If your job is to create education acronyms, these are gold rush days.
Ohio alone has 49 pages of abbreviations for various federal, state and local education programs and organizations. They range from APE (Adaptive Physical Education) and CATS (Commodity Allocation and Tracking System) to STARS (System To Achieve Results for Students) and STEM (Science, Technology, Engineering and Mathematics).
One of the newest is OTES, the Ohio Teacher Evaluation System, which is designed, in the words of the Ohio Department of Education, to "provide educators with a richer and more detailed view of their performance, with a focus on specific strengths and opportunities for improvement."
After a lot of hocus-pocus that includes observations, conferences and student test scores, OTES spits out one of four rankings for each teacher: Accomplished, Skilled, Developing or Ineffective. "Skilled" was formerly called "Proficient," but the PTB -- Powers That Be (see, I can make acronyms, too) -- changed it because they'd already ruined the word through years of mind-numbing proficiency tests for Ohio students.
The consensus of most experts -- i.e., people who make a lot more than I do for doing a lot less -- is that it will be virtually impossible for any teacher to be ranked Accomplished. Rumor has it that Jesus, Socrates, Anne Sullivan and Maria Montessori would all be no better than Skilled under OTES, and Socrates might only score Developing because he habitually answered a question with another question.
I can only guess at the rationale: to give teachers something to strive for, a shining star at the end of the educational firmament. (Like Little Ralphie's teacher in "A Christmas Story," marking an essay A-plus-plus-plus-plus-plus …)
It strikes me as supremely stupid to tell professionals that no matter how hard they work, they will never reach the top rung of the ladder.

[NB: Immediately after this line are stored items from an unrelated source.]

/-- A push that failed, or was given up, opens a further window (DEDUCED, log entry 52). -/
def State.reopenWindow (s : State) : State :=
  match s.boot.mp with
  | .rom _ => { s with boot := { s.boot with mp := .rom true, pushed := false } }
  | _ => s

/-- The straps: eight equal samples, or no PNID (16 R575). -/
def sampleStraps (l : List (BitVec 9)) : Option (BitVec 9) :=
  match l with
  | [] => none
  | p :: t => if t.all (fun q => q == p) then some p else none

/-- The ROM from the release of reset to its push window. MODULE_RESET is the first record, and the heartbeats begin with the open door (11 R419; 14
R527; DESIGN CHOICE, log entry 96; DEDUCED, log entry 118). What FREF was last measured at is open where it is invalid from the start (16 R580). -/
def State.bootRom (s : State) (samples : List (BitVec 9)) (fref : Bool) : State :=
  let s : State := { s with entry := { s.entry with pnid := sampleStraps samples, fref := fref, barred := !fref, failover := none, pending := false } }
  let s : State := { s with host := { s.host with challenge := Config.entropy s.host.draws, draws := s.host.draws + 1 },
                            can := { CanUnit.reset with isOpen := !s.badPnid } }
  let scan := s.csScan.2
  let s := s.csScan.1
  let n := (s.obj Obj.bootCount + 1) % 2 ^ 32
  let s := (s.setObj Obj.bootCount n).csAppend Obj.bootCount (leBytes 4 n)
  let s := s.log srcMp 0x0001 (leBytes 4 n ++ leBytes 1 s.boot.cause.toNat)
  let s := s.log srcMp 0x00C3 scan
  let s := if s.badPnid then s.log (srcPort 0) 0x0051 ([2, 0, 0, 0] ++ leBytes 2 s.pnid) else s
  let s := if fref then s
    else
      let (ppb, s) := s.takeFree 32
      State.referenceLost { s with entry := { s.entry with ppb := ppb } } 4 0xFF
  let s := s.claimX.settleIslands
  State.beat { s with boot := { s.boot with mp := .rom true }, mem := { s.mem with rate := s.obj Obj.dramRate },
                      can := { s.can with rate := s.obj Obj.canDataRate } }

/-- RESET_RELEASE: power is applied and the module is not OFF. -/
def execResetRelease (samples : List (BitVec 9)) (fref : Bool) (s : State) : Host.Outcome State Fault Refusal :=
  answer s (if s.boot.mp = .off ∧ s.entry.released ∧ s.entry.switch ∧ !s.entry.soft ∧ !s.power.off then s.bootRom samples fref else s)

/-- The NOR copy is verified, and its result held; a window that has ended without a push starts it. -/
def State.norVerified (s : State) : State :=
  let reason := s.verifyImage s.norBytes
  let s : State := { s with boot := { s.boot with norOk := some (reason == 0) } }
  let s := if reason = 0 then s else s.imageFault reason 3 s.norBytes
  if s.boot.mp = .rom false then s.endWindow else s

/-- NOR_VERIFY_DONE. -/
def execNorVerifyDone (s : State) : Host.Outcome State Fault Refusal :=
  answer s (match s.boot.mp with
    | .rom _ => if s.boot.norOk.isNone then s.norVerified else s
    | _ => s)

/-- PUSH_WINDOW_END. -/
def execPushWindowEnd (s : State) : Host.Outcome State Fault Refusal := answer s s.endWindow

/-- BOOT_WATCHDOG: the started firmware did not report running. -/
def execBootWatchdog (s : State) : Host.Outcome State Fault Refusal :=
  answer s (if s.boot.mp = .starting ∨ s.boot.mp = .restarting then s.restart 4 true else s)

/-- A write of MODULE_RESET. -/
def State.writeReset (s : State) (client : Byte) : State :=
  s.asClient client Obj.moduleReset (fun s => if s.cannotStop then s.withStatus stHeld else ((s.sendFlags 2).restart 3 true).ok)

/-- MODULE_RESET. -/
def execModuleReset (client : Byte) (s : State) : Host.Outcome State Fault Refusal := answer s (s.writeReset client)

/-! ### Mailboxes, the MP's side (13 R476-R479) -/

/-- A mailbox nothing was sent through. -/
def Mailbox.reset : Mailbox := ⟨[], false, false, 0, none, 0⟩

/-- Host-to-MP mailbox m. -/
def State.mbIn (s : State) (m : Nat) : Mailbox := Tab.get (fun _ => Mailbox.reset) s.host.toMp m

/-- Replaces a host-to-MP mailbox. -/
def State.setMbIn (s : State) (m : Nat) (x : Mailbox) : State :=
  { s with host := { s.host with toMp := Tab.set (fun _ => Mailbox.reset) s.host.toMp m x } }

/-- MP-to-host mailbox m. -/
def State.mbOut (s : State) (m : Nat) : Mailbox := Tab.get (fun _ => Mailbox.reset) s.host.toHost m

/-- Replaces an MP-to-host mailbox. -/
def State.setMbOut (s : State) (m : Nat) (x : Mailbox) : State :=
  { s with host := { s.host with toHost := Tab.set (fun _ => Mailbox.reset) s.host.toHost m x } }

/-- The sixteen data words of a mailbox. -/
def Mailbox.words (x : Mailbox) : List W32 := (List.range 16).map (fun i => Tab.get (fun _ => (0 : W32)) x.data i)

/-- MB_ACK after an acknowledgement. -/
def ackWord (old : W32) (seq : Byte) (code : Nat) : W32 :=
  BitVec.ofNat 32 (2 ^ 31 + b2n (bitOf old.toNat 31) * 2 ^ 30 + seq.toNat * 2 ^ 16 + code % 2 ^ 16)

/-- The MP acknowledges a sequence number of mailbox m; the mailbox empties if it is still the current one. -/
def State.ackSeq (s : State) (m : Nat) (seq : Byte) (code : Nat) : State :=
  let x := s.mbIn m
  (s.setMbIn m { x with ack := ackWord x.ack seq code, taken := none, full := x.full && seq != x.seq }).signal (17 + m)

/-- The MP acknowledges what it took. -/
def State.acknowledge (s : State) (m code : Nat) : State :=
  match (s.mbIn m).taken with
  | some (seq, _) => s.ackSeq m seq code
  | none => s

/-- A rise of COLLISION is counted and logged; `dir` is 0 for host-to-MP (R478, R479). -/
def State.noteCollision (s : State) (m dir : Nat) (seq : Byte) : State :=
  (s.bump32 Obj.mbCollisions 1).log srcHost 0x00A2 (leBytes 1 m ++ leBytes 1 dir ++ leBytes 1 seq.toNat)

/-- The MP sends a message through MP-to-host mailbox m, whose vector fires when it becomes full; over a full one it collides (R475, R479). -/
def State.post (s : State) (m : Nat) (words : List W32) : State :=
  let x := s.mbOut m
  let data := (List.range (min 16 words.length)).foldl (fun t i => Tab.set (fun _ => 0) t i (words.getD i 0)) x.data
  let s := s.setMbOut m { x with data := data, seq := x.seq + 1, full := true, collision := x.collision || x.full }
  let s := if x.full && !x.collision then s.noteCollision m 1 (x.seq + 1) else s
  if x.full then s else s.signal (9 + m)

/-- The service code and the words of the message the MP has taken. -/
def Mailbox.service (x : Mailbox) : Option (Nat × List W32) :=
  match x.taken with
  | some (_, w) => some (fld (w.headD 0).toNat 16 16, w.take (fld (w.headD 0).toNat 0 5 + 1))
  | none => none

/-! ### Doorbells (13 R480, R481) -/

/-- The entry of a doorbell bit, if it is valid: context and vid. -/
def State.bellEntry (s : State) (n : Nat) : Option (Nat × Nat) :=
  let e := s.domLe Obj.doorbellMap (4 * n) 4
  if bitOf e 31 && fld e 20 11 == 0 && fld e 12 4 == 0 then some (fld e 16 4, fld e 0 12) else none

/-- MP firmware that runs consumes the set bits that no mask stops (DEDUCED, log entry 57). -/
def State.mpBells (s : State) : State :=
  let h := s.host
  let seen := h.dbIn &&& ~~~ h.dbInMask
  if s.fwRuns && seen != 0 then
    ({ s with host := { h with dbIn := h.dbIn &&& h.dbInMask } }).emit (.mp [0x200, BitVec.ofNat 32 (fld seen.toNat 0 32), BitVec.ofNat 32 (fld seen.toNat 32 32)])
  else s

/-- One bit that the host sets: a mapped one adds 1 to its counter and reads 0 again. -/
def State.setBell (s : State) (n : Nat) : State :=
  match s.bellEntry n with
  | some (c, vid) => s.spAdd c vid 1
  | none => { s with host := { s.host with dbIn := s.host.dbIn ||| BitVec.ofNat 64 (2 ^ n) } }

/-- Set bits whose entry has become valid are consumed (R481). -/
def State.settleBells (s : State) : State :=
  ((List.range 64).filter (fun n => bitOf s.host.dbIn.toNat n && (s.bellEntry n).isSome)).foldl (fun s n =>
    State.setBell { s with host := { s.host with dbIn := s.host.dbIn &&& ~~~ (BitVec.ofNat 64 (2 ^ n)) } } n) s

/-! ### Firmware runs -/

/-- Code of an identity outcome (15 R564). -/
def identityCode : IdentityOutcome → Nat
  | .ready => 1
  | .pufFailed => 2
  | .mismatch => 3
  | .certInvalid => 4

/-- The started firmware runs: it logs its image and the identity, answers the mailboxes a restart found FULL, consumes the doorbells that wait, and
compacts a full store (13 R478, R481; 15 R545). -/
def State.firmwareUp (s : State) (identity : IdentityOutcome) : State :=
  let again := s.boot.owesAbort
  let s : State := { s with boot := { s.boot with mp := .running, source := s.boot.next, identity := some identity, owesAbort := false } }
  let s := s.log srcMp 0x00C0 (leBytes 1 s.boot.source ++ [0, 0, 0] ++ leBytes 4 (imageVersion s.boot.image) ++ leBytes 4 (imageSvn s.boot.image) ++
    leBytes 4 (s.times.grid / 390625))
  let s := s.log srcMp 0x00C5 (leBytes 1 (identityCode identity))
  let s := if again then (List.range 8).foldl (fun s m => if (s.mbIn m).full then s.ackSeq m (s.mbIn m).seq stAborted else s) s else s
  s.mpBells.autoCompact

/-- FIRMWARE_REPORTS_RUNNING. -/
def execFirmwareReportsRunning (identity : IdentityOutcome) (s : State) : Host.Outcome State Fault Refusal :=
  answer s (if s.boot.mp = .starting ∨ s.boot.mp = .restarting then s.firmwareUp identity else s)

/-! ### Staging (15 R542, R543) -/

/-- FW_STAGE. -/
def State.logStage (s : State) (what reason : Nat) (client : Byte) : State :=
  let img := s.stagedImage
  s.log srcMp 0x00C1 (leBytes 1 what ++ leBytes 1 reason ++ leBytes 1 client.toNat ++ [0] ++ leBytes 4 (imageVersion img) ++ leBytes 4 (imageSvn img))

/-- The staging buffer is released. -/
def State.releaseStage (s : State) : State := { s with boot := { s.boot with fw := .empty, owner := 0xFF, staged := [], stagedLen := 0 } }

/-- The claim of an owner that ends (11 R434). A verification or a programming under way goes on without an owner. -/
def State.endStage (s : State) (client : Nat) : State :=
  if s.boot.owner.toNat ≠ client ∨ client = clNone then s
  else match s.boot.fw with
    | .verifying => { s with boot := { s.boot with owner := 0xFF } }
    | .programming => { s with boot := { s.boot with owner := 0xFF } }
    | _ => s.releaseStage

/-- A write of FW_IMAGE: not while the buffer is being verified or programmed (DEDUCED, log entry 139). -/
def State.writeImage (s : State) (client : Byte) (off : Nat) (data : List Byte) : State :=
  s.asClient client Obj.fwImage (fun s =>
    let b := s.boot
    if 4194304 < off + data.length then s.withStatus stRefused
    else if b.owner ≠ 0xFF ∧ b.owner ≠ client then s.withStatus stHeld
    else if b.fw = .verifying ∨ b.fw = .programming then s.withStatus stWrongState
    else
      let fresh := b.fw != .loading
      let old := if fresh then [] else b.staged
      let len := if fresh then 0 else b.stagedLen
      let rom := match b.mp with | .rom _ => true | _ => false
      ({ s with boot := { b with fw := .loading, owner := client, staged := Tab.write (fun _ => 0) old off data,
                                 stagedLen := max len (off + data.length), pushed := b.pushed || rom } }).ok)

/-- FW_IMAGE. -/
def execFwImage (client : Byte) (off : Nat) (data : List Byte) (s : State) : Host.Outcome State Fault Refusal :=
  answer s (s.writeImage client off data)

/-- A write of FW_CTRL by a client: the buffer's owner, while it is claimed. -/
def State.asStager (s : State) (client : Byte) (f : State → State) : State :=
  s.asClient client Obj.fwCtrl (fun s => if s.boot.owner ≠ 0xFF ∧ s.boot.owner ≠ client then s.withStatus stHeld else f s)

/-- FW_CTRL VERIFY. -/
def State.fwVerify (s : State) (client : Byte) : State :=
  s.asStager client (fun s => if s.boot.fw = .loading then ({ s with boot := { s.boot with fw := .verifying } }).ok else s.withStatus stWrongState)

/-- FW_VERIFY. -/
def execFwVerify (client : Byte) (s : State) : Host.Outcome State Fault Refusal := answer s (s.fwVerify client)

/-- The verification of the staged image is done; in the ROM a valid push starts at once. -/
def State.fwVerified (s : State) : State :=
  let img := s.stagedImage
  let owner := s.boot.owner
  let rom := match s.boot.mp with | .rom _ => true | _ => false
  let source := if !rom then 4 else if owner.toNat = clChassis then 2 else 1
  let reason := s.verifyImage img
  if reason = 0 then
    let s := ({ s with boot := { s.boot with fw := .verified } }).logStage 1 0 owner
    if rom then s.startImage source img else s
  else
    let s := (({ s with boot := { s.boot with fw := .failed } }).imageFault reason source img).logStage 2 reason owner
    s.reopenWindow

/-- FW_VERIFY_DONE. -/
def execFwVerifyDone (s : State) : Host.Outcome State Fault Refusal := answer s (if s.boot.fw = .verifying then s.fwVerified else s)

/-- FW_CTRL PROGRAM. -/
def State.fwProgram (s : State) (client : Byte) : State :=
  s.asStager client (fun s =>
    if s.boot.fw = .verified then
      ({ s with boot := { s.boot with fw := .programming }, power := { s.power with busyMp := true } }).settlePower.ok
    else s.withStatus stWrongState)

/-- FW_PROGRAM. -/
def execFwProgram (client : Byte) (s : State) : Host.Outcome State Fault Refusal := answer s (s.fwProgram client)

Imagine how motivation would drop if I told my students at the beginning of the year that, no matter how much they studied and how well they performed, the best grade I would ever give is a B.
Nonetheless, this is the system that I and other teachers around the state will soon operate under, so we'd best get used to it. To gird my loins, I started rating myself using the OTES rubric for various non-educational tasks. Here are the results:
HUSBAND: Chris is fairly conscientious in his duties. He is kind and solicitous 95 percent of the time, but he does occasionally forget anniversaries and birthdays, and he once left his dirty socks on the couch when his mother-in-law came to visit. SKILLED.

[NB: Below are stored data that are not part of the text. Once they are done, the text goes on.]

-- ==== Sys2Proof/Machine/Receive.lean ====
section
/-! DEFINITION. Flow units that arrive: acknowledgement, credits, the hold field, and each traffic class (09 R350-R356, R365, R368, R376). -/
namespace Sys2Proof
open Sys2Proof.Machine

/-! ### Format (R351, R352, R368) -/

/-- TC of a unit. -/
def RxUnit.tc (u : RxUnit) : Nat := fld u.hdr.toNat 22 2
/-- KIND of a unit. -/
def RxUnit.kind (u : RxUnit) : Nat := fld u.hdr.toNat 16 4

/-- The messages of a skim unit. -/
def parseMsgs : Nat → List Byte → List SkimMsg
  | 0, _ => []
  | n + 1, l =>
    let h := leAt l 0 8
    let b := 16 * fld h 53 3
    ⟨BitVec.ofNat 64 h, slice l 8 b⟩ :: parseMsgs n (l.drop (8 + b))

/-- The messages of a unit, as many as byte 2 says. -/
def RxUnit.msgs (u : RxUnit) : List SkimMsg := parseMsgs (leAt u.pay 2 1) (u.pay.drop 8)

/-- A skim payload that is not one: no message or more than three, more bytes than the unit has, or a reserved field set. -/
def RxUnit.badSkim (u : RxUnit) : Bool :=
  leAt u.pay 2 1 == 0 || decide (3 < leAt u.pay 2 1) || leAt u.pay 3 5 != 0 ||
  decide (232 < (u.msgs.map (fun m => 8 + 16 * m.blocks)).sum) || u.msgs.any (fun m => fld m.hdr.toNat 0 13 != 0)

/-- A format error: an undefined kind or piggyback, or a reserved field that is not zero. -/
def RxUnit.badFormat (u : RxUnit) : Bool :=
  bitOf u.hdr.toNat 15 || fld u.hdr.toNat 12 3 == 7 || (u.tc != 0 && fld u.hdr.toNat 20 2 != 0) ||
  (if u.tc = 3 then decide (7 < u.kind) || (u.kind == 5 && fld (leAt u.pay 11 1) 3 5 != 0)
    else u.kind != 0 || (u.tc != 0 && u.badSkim))

end Sys2Proof

namespace Sys2Proof.Machine
open Sys2Proof

/-! ### Piggybacks (R351, R354, R356, R365) -/

/-- What the piggyback of a unit says. -/
def State.takePiggyback (s : State) (p kind : Nat) (v : BitVec 12) : State :=
  match kind with
  | 1 => s.onPort p (fun x => x.ack v)
  | 2 => s.takeNak p v
  | 3 => s.onPort p (fun x => { x with credit1 := { x.credit1 with retHdr := v } })
  | 4 => s.onPort p (fun x => { x with credit1 := { x.credit1 with retData := v } })
  | 5 => s.onPort p (fun x => { x with credit2 := { x.credit2 with retHdr := v } })
  | 6 => s.onPort p (fun x => { x with credit2 := { x.credit2 with retData := v } })
  | _ => s

/-! ### Delivery -/

/-- A TC3 unit. -/
def State.tc3In (s : State) (p : Nat) (u : RxUnit) : State :=
  match u.kind with
  | 1 => s.onPort p (fun x => { x with peerSleep := true })
  | 2 => s.recvTime p u.pay
  | 3 => s.recvDelayReq p u.pay
  | 4 => s.recvDelayResp p u.pay
  | 5 => s.recvParam p u.pay
  | 6 => s.recvRetrain p u.pay
  | 7 => if (s.port p).link = .listen then s else s.recvReset p u.pay
  | _ => s

/-- A unit's payload, by traffic class. On X1 while lock-step owns it a TC0 unit is the peer's signature (11 R429, R430). -/
def State.deliverUnit (s : State) (p : Nat) (u : RxUnit) : State :=
  match u.tc with
  | 0 => if p = 33 ∧ s.lockOwns then s.takeSignature u.pay
    else s.landUnit p (fld u.hdr.toNat 21 1) (bitOf u.hdr.toNat 20) u.pay
  | 3 => s.tc3In p u
  | c => u.msgs.foldl (fun s m => s.msgIn p c m) s

/-- Whether a port is ACTIVE or retrains. -/
def State.carries (s : State) (p : Nat) : Bool := (s.port p).link == .active || (s.port p).link == .retrain

/-- A unit has been taken, unless it took the port down: E passes a sequenced one, and no replay is awaited any more (R355). The 64th that waits for
its acknowledgement wakes the port (04 R153). -/
def State.countUnit (s : State) (p : Nat) (seq : Bool) : State :=
  if !s.carries p then s
  else s.stirPort p (fun x =>
    let y := { x with discarding := false }
    if seq then { y with expect := x.expect + 1, unacked := x.unacked + 1 } else y)

/-- A unit that passed its CRC (R355). Units that are sequenced, piggybacks and hold fields are taken by an ACTIVE port, and by one in RETRAIN, which
keeps its counts, from the units still on the wire (DEDUCED, log entry 90). A format error is counted and the unit discarded; its count, if it has one, is used up (DEDUCED, log entry 65). -/
def State.arriveUnit (s : State) (p : Nat) (u : RxUnit) : State :=
  let active := (s.port p).link == .active || (s.port p).link == .retrain
  let seq := decide (u.tc ≤ 2)
  if seq && !active then s
  else
    let s := s.onPort p (fun x =>
      { x with peerSleep := if x.link = .listen then x.peerSleep else false, peerWake := 0, lastFtime := s.times.ftime })
    if u.badFormat then (s.bump64 (Obj.crcErrors p) 1).countUnit p seq
    else if active then
      let s := s.takePiggyback p (fld u.hdr.toNat 12 3) (BitVec.ofNat 12 (fld u.hdr.toNat 0 12))
      if s.carries p then ((s.holdArrive p (fld u.hdr.toNat 24 40)).deliverUnit p u).countUnit p seq else s
    else (s.deliverUnit p u).countUnit p false

/-- TIME. -/
def execTime (p : PortId) (u : RxUnit) (s : State) : Host.Outcome State Fault Refusal := answer s (s.arriveUnit p u)

/-- DATA. -/
def execData (p : PortId) (u : RxUnit) (s : State) : Host.Outcome State Fault Refusal := answer s (s.arriveUnit p u)

/-- PARAM. -/
def execParam (p : PortId) (u : RxUnit) (s : State) : Host.Outcome State Fault Refusal := answer s (s.arriveUnit p u)

/-- DELAY_REQ. -/
def execDelayReq (p : PortId) (u : RxUnit) (s : State) : Host.Outcome State Fault Refusal := answer s (s.arriveUnit p u)

/-- DELAY_RESP. -/
def execDelayResp (p : PortId) (u : RxUnit) (s : State) : Host.Outcome State Fault Refusal := answer s (s.arriveUnit p u)

/-- RETRAIN_REQ. -/
def execRetrainReq (p : PortId) (u : RxUnit) (s : State) : Host.Outcome State Fault Refusal := answer s (s.arriveUnit p u)

/-- RESET_REQ. -/
def execResetReq (p : PortId) (u : RxUnit) (s : State) : Host.Outcome State Fault Refusal := answer s (s.arriveUnit p u)

/-- IDLE. -/
def execIdle (p : PortId) (u : RxUnit) (s : State) : Host.Outcome State Fault Refusal := answer s (s.arriveUnit p u)

/-- SLEEP. -/
def execSleep (p : PortId) (u : RxUnit) (s : State) : Host.Outcome State Fault Refusal := answer s (s.arriveUnit p u)

/-- LOCKSTEP_SIGNATURE: the peer's unit arrives on X1. -/
def execLockstepSignature (u : RxUnit) (s : State) : Host.Outcome State Fault Refusal := answer s (s.arriveUnit 33 u)

/-! ### Messages (R368) -/

/-- The unit of a class that carries one message alone, with no record and no piggyback (DEDUCED, log entry 66). -/
def loneUnit (cls : Nat) (m : SkimMsg) : RxUnit := ⟨unitHdr cls 0 false 0, payload (leBytes 2 0 ++ leBytes 1 1 ++ zeros 5 ++ m.bytes)⟩

/-- COUNTER_OPERATION. -/
def execCounterOperation (p : PortId) (m : SkimMsg) (s : State) : Host.Outcome State Fault Refusal := answer s (s.arriveUnit p (loneUnit 1 m))

/-- BARRIER_ARRIVAL. -/
def execBarrierArrival (p : PortId) (m : SkimMsg) (s : State) : Host.Outcome State Fault Refusal := answer s (s.arriveUnit p (loneUnit 1 m))

/-- PROXIED_HOST_REQUEST. -/
def execProxiedHostRequest (p : PortId) (m : SkimMsg) (s : State) : Host.Outcome State Fault Refusal := answer s (s.arriveUnit p (loneUnit 1 m))

/-- DICTIONARY_REQUEST. -/
def execDictionaryRequest (p : PortId) (m : SkimMsg) (s : State) : Host.Outcome State Fault Refusal := answer s (s.arriveUnit p (loneUnit 1 m))

/-- WATCH_NOTIFICATION. -/
def execWatchNotification (p : PortId) (m : SkimMsg) (s : State) : Host.Outcome State Fault Refusal := answer s (s.arriveUnit p (loneUnit 2 m))

/-- BARRIER_RELEASE. -/
def execBarrierRelease (p : PortId) (m : SkimMsg) (s : State) : Host.Outcome State Fault Refusal := answer s (s.arriveUnit p (loneUnit 2 m))

/-- SELECTOR. -/
def execSelector (p : PortId) (m : SkimMsg) (s : State) : Host.Outcome State Fault Refusal := answer s (s.arriveUnit p (loneUnit 2 m))

/-- FAULT_NOTICE. -/
def execFaultNotice (p : PortId) (m : SkimMsg) (s : State) : Host.Outcome State Fault Refusal := answer s (s.arriveUnit p (loneUnit 2 m))

/-- REPLY. -/
def execReply (p : PortId) (m : SkimMsg) (s : State) : Host.Outcome State Fault Refusal := answer s (s.arriveUnit p (loneUnit 2 m))

/-- STATUS_COMPLETION. -/
def execStatusCompletion (p : PortId) (m : SkimMsg) (s : State) : Host.Outcome State Fault Refusal := answer s (s.arriveUnit p (loneUnit 2 m))

/-- ECHO. -/
def execEcho (p : PortId) (m : SkimMsg) (s : State) : Host.Outcome State Fault Refusal := answer s (s.arriveUnit p (loneUnit 2 m))

end Sys2Proof.Machine
end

FATHER: Works multiple jobs to help defray cost of higher education. Has moved a futon from garage to various dorm rooms and apartments and back again 15X. However, he once told daughter that she "sucked" at soccer. DEVELOPING.
PET OWNER: Dog and cats generally appear clean and well-groomed. Water dishes are filled to within 80 percent of capacity. Nevertheless, dog once peed on neighbor's grass, resulting in angry tirade from neighbor and threat of legal action. INEFFECTIVE.
HOMEOWNER: Yard is frequently mowed and snow is usually removed from walkways (weather-dependent). However, fence in back yard desperately needs repairing, front shrubs need trimming, and attic windows are peeling. DEVELOPING.
COLUMNIST: Submits work on time; has not missed deadline in 12 years. Frequently exaggerates in the name of humor, but is seldom actually funny. Angers people on all sides of issues and never apologizes. Still doesn't know difference between "lie" and "lay." DEVELOPING.
Overall, this exercise has helped me to better pigeonhole my unique talents. Regardless, I can't help but consider the OTES rubric as just another example of Stuff Higher-ups Introduce for Teachers.
And we all know the acronym for that.